Joan Greco brings an attorney's understanding of nuance - garnered from work at the United States Supreme Court - and a playwright's sense of drama to the hypothetical scenarios that are the backbone of a Socratic Dialogue. There at the inception of the format, Greco was an editor of the Harvard Law Review and a research assistant to Professor Arthur Miller when he asked her if she'd like to work on a series of television shows on the Constitution. The daughter of a postal worker, surviving on scholarships and student loans, she was eager for the work. The programs turned out to be the 13-part seminal Fred Friendly series, THE CONSTITUTION: That Delicate Balance. Greco worked on the first program in the series, The Sovereign Self, which won an Emmy. She was hooked.

After graduating from Harvard Law School, Greco clerked for Judge Ruth Bader Ginsburg on the U.S. Court of Appeals and for Justice Sandra Day O'Connor on the United States Supreme Court, which she describes as "the two best jobs in the law one could imagine." After a few years at a law firm, however, Greco found that the impact she could have on the American conversation through Socratic Dialogues was a potent lure. She brought her subtle intellect back to the Fred Friendly Seminars where she was a mainstay of the production team, contributing as the writer or writer/producer to over 35 of the PBS programs, as well as to many dozens of dialogue programs for clients. Now she brings over twenty years of experience in the Socratic Dialogue format to Dialogue Media Group.

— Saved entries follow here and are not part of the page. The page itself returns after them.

/-- The CRC-32C of a record holds (R234). -/
def JournalRecord.ok (r : JournalRecord) : Bool :=
  leAt r.bytes (r.bytes.length - 4) 4 == crc32cTagged r.seq (r.bytes.take (r.bytes.length - 4))

/-- Bytes of journal after which a checkpoint is written (R234). -/
def checkpointEvery : Nat := 0x10000000

/-- A checkpoint of the whole table is due after some records. -/
def checkpointDue (l : List JournalRecord) : Bool := decide (checkpointEvery ≤ (l.map (fun r => r.bytes.length)).sum)

/-- Every change of the extent table is a record of the journal, under the next sequence number; after 256 MiB of records a checkpoint of the whole
table takes their place (R234). -/
def State.journalled (s : State) : State :=
  let n := s.talon.journal + 1
  let l := s.talon.records ++ [journalRecord n]
  { s with talon := { s.talon with
    journal := n, records := if checkpointDue l then [] else l
    checkpointed := if checkpointDue l then n else s.talon.checkpointed } }

/-- The mount replays the journal from the latest checkpoint, as far as its records' checks hold (R234, R247). -/
def State.replayJournal (s : State) : State :=
  let l := s.talon.records.takeWhile JournalRecord.ok
  { s with talon := { s.talon with records := l, journal := (l.getLast?.map (fun r => r.seq)).getD s.talon.checkpointed } }

/-- A run of pages is programmed into a band: the blocks that it reaches are as young as now (R236). -/
def State.program (b : Band) (k : Nat) (s : State) : State :=
  let reached := s.stripeDies.filter (fun d => s.pagesOn d ⟨b.index, b.programmed, k, 0⟩ != 0)
  s.putBand { b with programmed := b.programmed + k, programmedAt := reached.foldl (fun m d => mapSet d s.poweredS m) b.programmedAt }

/-- Program n pages of an object, from one of its pages on, into the zone's open band; where that is full, the free band of the lowest average
erase count is opened (R234, R236). -/
def State.placeRuns (z : Zone) : Nat → Nat → Nat → State → Option (List Fragment × State)
  | 0, _, n, s => if n = 0 then some ([], s) else none
  | fuel + 1, page, n, s =>
    if n = 0 then some ([], s)
    else
      let room := match s.openBand z with
        | some b => s.bandPages z - (s.bandAt b).programmed
        | none => 0
      if room = 0 then
        match leastBand Band.wear (s.freeBands z) with
        | none => none
        | some b => (s.setOpen z (some b.index)).placeRuns z fuel page n
      else
        let b := s.bandAt ((s.openBand z).getD 0)
        let k := min room n
        let s' := s.program b k
        match s'.placeRuns z fuel (page + k) (n - k) with
        | none => none
        | some (fs, t) => some (⟨b.index, b.programmed, k, page⟩ :: fs, t)

/-- The extent table's limits (R234): extents of up to 64 fragments, 2,097,152 of them, and 4,194,304 fragments; a weight image takes as many
extents as its fragments need. -/
def State.tableRoom (s : State) (z : Zone) (fs : List Fragment) : Bool :=
  let extents := s.talon.extents.length + s.talon.parked.length + (s.talon.images.map (fun i => (i.fragments.length + 63) / 64)).sum
  (z == .weights || decide (fs.length ≤ 64))
    && decide (extents + (fs.length + 63) / 64 ≤ 2097152) && decide (s.allFragments.length + fs.length ≤ 4194304)

/-- Place pages of an object, if the zone and the extent table have room for them. -/
def State.place (z : Zone) (page n : Nat) (s : State) : Option (List Fragment × State) :=
  match s.placeRuns z (2 * zoneCount z + 2) page n with
  | some (fs, t) => if s.tableRoom z fs then some (fs, t.journalled) else none
  | none => none

def pagesFor (bytes : Nat) : Nat := (bytes + flashPage - 1) / flashPage

/-- Pages programmed for a partition's extents charge it 16 KiB each (R240). -/
def headAdd (n : Nat) : List Nat → List Nat
  | [] => [n]
  | a :: t => (a + n) :: t

def State.charge (p pages : Nat) (s : State) : State :=
  let bytes := pages * flashPage
  let c := mapGetD 0 p s.talon.credit - (bytes : Int)
  let l := headAdd bytes (mapGetD [] p s.talon.charged)
  let s := { s with talon := { s.talon with credit := mapSet p c s.talon.credit, charged := mapSet p l s.talon.charged } }
  let s := s.wrN (Reg.TLN_CREDIT p) (ofSigned 32 (c / 1048576))
  s.wrN (Reg.TLN_CHARGED_30D p) ((l.sum / 1048576) % 2 ^ 32)

/-- Programs of an object are given up. How many of its pages had been programmed by then is a free value; the partition is charged for those
(R240), and the others are counted as abandoned (R246). -/
def State.giveUp (p pages : Nat) (s : State) : State :=
  let k := Config.pagesProgrammed s.freeCtr % (pages + 1)
  let s := s.drawn.charge p k
  { s with talon := { s.talon with abandoned := s.talon.abandoned + (pages - k) } }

"A Socratic Dialogue is a fantastic combination of journalism, drama and logic," says Greco. "To shape hypothetical scenarios that work, one must understand the truth of a situation at the minute-to-minute, concrete level. To make decisions in the story compelling, we have to find that point where a choice turns on one's values, the point where you cannot use other factors to wriggle out of the situation, and must take a stand. When it works, it's riveting and revealing like nothing else."